> _Aim of the exercise_
Among the entries below, only the lines starting at the one with "unfold applyOwner" and ending at the one with "[State_put_kept, kept_mk, kept_eta]; done) | split", both included, are to be printed exactly.
- - - - -
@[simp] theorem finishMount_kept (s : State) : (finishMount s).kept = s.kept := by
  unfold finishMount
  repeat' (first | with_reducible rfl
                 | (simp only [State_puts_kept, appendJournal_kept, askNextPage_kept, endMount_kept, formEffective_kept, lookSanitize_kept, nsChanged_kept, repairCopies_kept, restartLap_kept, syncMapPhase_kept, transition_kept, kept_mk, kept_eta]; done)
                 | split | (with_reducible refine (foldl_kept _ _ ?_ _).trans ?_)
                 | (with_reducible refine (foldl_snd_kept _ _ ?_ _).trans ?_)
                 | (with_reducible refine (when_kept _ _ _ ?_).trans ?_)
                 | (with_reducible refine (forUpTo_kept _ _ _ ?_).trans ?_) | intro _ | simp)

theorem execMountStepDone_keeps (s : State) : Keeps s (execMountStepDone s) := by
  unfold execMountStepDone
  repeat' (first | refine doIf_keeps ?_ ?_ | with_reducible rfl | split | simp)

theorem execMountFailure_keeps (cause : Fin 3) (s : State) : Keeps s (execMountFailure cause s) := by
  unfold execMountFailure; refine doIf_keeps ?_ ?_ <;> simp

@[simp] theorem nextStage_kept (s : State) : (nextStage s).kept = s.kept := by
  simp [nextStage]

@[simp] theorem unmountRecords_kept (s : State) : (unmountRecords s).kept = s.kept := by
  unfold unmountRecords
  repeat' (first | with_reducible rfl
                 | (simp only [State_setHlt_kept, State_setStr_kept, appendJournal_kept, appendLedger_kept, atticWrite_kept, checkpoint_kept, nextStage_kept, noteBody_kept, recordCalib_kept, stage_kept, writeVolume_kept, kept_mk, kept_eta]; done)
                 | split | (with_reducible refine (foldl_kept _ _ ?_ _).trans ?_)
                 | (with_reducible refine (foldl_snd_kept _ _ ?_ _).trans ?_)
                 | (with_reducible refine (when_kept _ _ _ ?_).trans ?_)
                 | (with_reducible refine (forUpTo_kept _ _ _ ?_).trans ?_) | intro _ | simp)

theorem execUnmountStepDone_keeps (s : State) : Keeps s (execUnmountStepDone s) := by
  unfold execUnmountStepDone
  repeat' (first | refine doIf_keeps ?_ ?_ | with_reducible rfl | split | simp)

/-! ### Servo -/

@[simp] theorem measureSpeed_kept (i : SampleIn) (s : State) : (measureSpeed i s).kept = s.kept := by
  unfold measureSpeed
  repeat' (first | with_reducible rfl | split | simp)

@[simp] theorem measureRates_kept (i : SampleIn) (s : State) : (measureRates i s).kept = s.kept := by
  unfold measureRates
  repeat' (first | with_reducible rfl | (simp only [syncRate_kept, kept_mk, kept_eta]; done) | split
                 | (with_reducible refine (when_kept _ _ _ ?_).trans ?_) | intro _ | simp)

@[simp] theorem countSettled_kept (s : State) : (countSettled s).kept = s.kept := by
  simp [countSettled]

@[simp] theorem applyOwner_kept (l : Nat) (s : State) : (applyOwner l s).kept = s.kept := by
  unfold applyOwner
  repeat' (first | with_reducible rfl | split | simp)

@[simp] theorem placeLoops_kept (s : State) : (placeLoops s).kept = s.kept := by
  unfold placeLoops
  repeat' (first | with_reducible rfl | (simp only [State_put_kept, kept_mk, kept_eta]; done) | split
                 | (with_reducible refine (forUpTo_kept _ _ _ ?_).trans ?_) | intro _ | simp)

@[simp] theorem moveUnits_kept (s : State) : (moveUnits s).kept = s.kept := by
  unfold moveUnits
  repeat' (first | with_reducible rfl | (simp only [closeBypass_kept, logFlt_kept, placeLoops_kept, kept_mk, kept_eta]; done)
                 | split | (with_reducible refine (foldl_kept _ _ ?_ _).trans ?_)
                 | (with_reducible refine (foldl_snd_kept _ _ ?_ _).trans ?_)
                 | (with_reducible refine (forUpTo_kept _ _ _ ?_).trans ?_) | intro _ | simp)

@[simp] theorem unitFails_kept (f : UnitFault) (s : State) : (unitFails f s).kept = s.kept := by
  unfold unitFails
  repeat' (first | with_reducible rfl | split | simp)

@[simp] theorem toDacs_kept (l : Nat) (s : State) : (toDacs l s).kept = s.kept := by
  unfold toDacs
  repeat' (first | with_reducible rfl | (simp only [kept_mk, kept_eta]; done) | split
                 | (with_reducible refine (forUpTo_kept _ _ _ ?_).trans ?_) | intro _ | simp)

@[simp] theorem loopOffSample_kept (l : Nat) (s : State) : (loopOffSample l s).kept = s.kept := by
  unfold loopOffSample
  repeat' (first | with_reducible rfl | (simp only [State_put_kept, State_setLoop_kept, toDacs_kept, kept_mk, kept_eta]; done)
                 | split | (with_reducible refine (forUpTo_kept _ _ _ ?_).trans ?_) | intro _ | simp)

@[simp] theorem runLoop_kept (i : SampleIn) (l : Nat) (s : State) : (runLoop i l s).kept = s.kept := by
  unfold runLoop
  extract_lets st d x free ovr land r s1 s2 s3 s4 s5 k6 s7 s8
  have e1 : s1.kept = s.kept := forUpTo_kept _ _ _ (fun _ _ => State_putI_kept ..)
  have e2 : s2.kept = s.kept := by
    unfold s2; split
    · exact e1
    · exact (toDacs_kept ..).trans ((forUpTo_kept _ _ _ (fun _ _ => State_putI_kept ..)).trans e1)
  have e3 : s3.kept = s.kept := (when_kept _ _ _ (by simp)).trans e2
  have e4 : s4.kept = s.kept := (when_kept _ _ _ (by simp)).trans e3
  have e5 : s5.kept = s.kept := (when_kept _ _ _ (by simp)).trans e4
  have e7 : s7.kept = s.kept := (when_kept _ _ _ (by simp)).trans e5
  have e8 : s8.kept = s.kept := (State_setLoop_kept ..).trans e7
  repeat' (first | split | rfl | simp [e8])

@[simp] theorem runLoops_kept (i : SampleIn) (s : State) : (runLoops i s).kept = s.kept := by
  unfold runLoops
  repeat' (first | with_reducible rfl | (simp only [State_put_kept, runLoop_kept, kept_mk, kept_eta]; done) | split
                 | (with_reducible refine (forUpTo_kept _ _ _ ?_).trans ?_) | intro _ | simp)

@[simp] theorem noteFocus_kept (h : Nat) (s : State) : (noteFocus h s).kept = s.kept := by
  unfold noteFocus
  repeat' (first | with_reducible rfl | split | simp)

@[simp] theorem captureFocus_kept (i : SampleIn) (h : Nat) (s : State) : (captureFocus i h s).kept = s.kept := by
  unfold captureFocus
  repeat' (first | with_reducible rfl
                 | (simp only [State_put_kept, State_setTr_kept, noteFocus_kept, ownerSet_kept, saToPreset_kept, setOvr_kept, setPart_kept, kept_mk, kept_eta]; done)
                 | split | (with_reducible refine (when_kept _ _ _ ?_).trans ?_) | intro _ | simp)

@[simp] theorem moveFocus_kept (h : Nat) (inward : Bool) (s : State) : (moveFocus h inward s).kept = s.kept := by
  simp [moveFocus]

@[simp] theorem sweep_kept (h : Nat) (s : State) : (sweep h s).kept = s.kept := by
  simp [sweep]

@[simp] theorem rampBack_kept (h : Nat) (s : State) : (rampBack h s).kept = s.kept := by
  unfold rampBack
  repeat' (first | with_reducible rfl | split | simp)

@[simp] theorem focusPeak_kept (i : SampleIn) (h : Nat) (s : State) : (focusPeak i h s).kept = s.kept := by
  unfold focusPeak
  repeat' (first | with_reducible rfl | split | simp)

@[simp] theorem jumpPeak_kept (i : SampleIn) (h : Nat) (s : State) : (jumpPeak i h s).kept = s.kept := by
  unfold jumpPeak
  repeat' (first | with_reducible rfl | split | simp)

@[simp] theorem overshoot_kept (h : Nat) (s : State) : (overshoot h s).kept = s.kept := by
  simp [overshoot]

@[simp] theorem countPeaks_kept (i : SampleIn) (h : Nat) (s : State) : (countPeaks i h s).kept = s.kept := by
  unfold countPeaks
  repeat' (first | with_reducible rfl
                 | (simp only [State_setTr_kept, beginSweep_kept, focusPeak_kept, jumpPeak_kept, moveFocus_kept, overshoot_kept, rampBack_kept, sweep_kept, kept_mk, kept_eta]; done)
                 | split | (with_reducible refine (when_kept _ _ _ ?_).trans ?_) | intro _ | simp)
- - - - -
> _Worked solution_
  unfold applyOwner
  repeat' (first | with_reducible rfl | split | simp)

@[simp] theorem placeLoops_kept (s : State) : (placeLoops s).kept = s.kept := by
  unfold placeLoops
  repeat' (first | with_reducible rfl | (simp only [State_put_kept, kept_mk, kept_eta]; done) | split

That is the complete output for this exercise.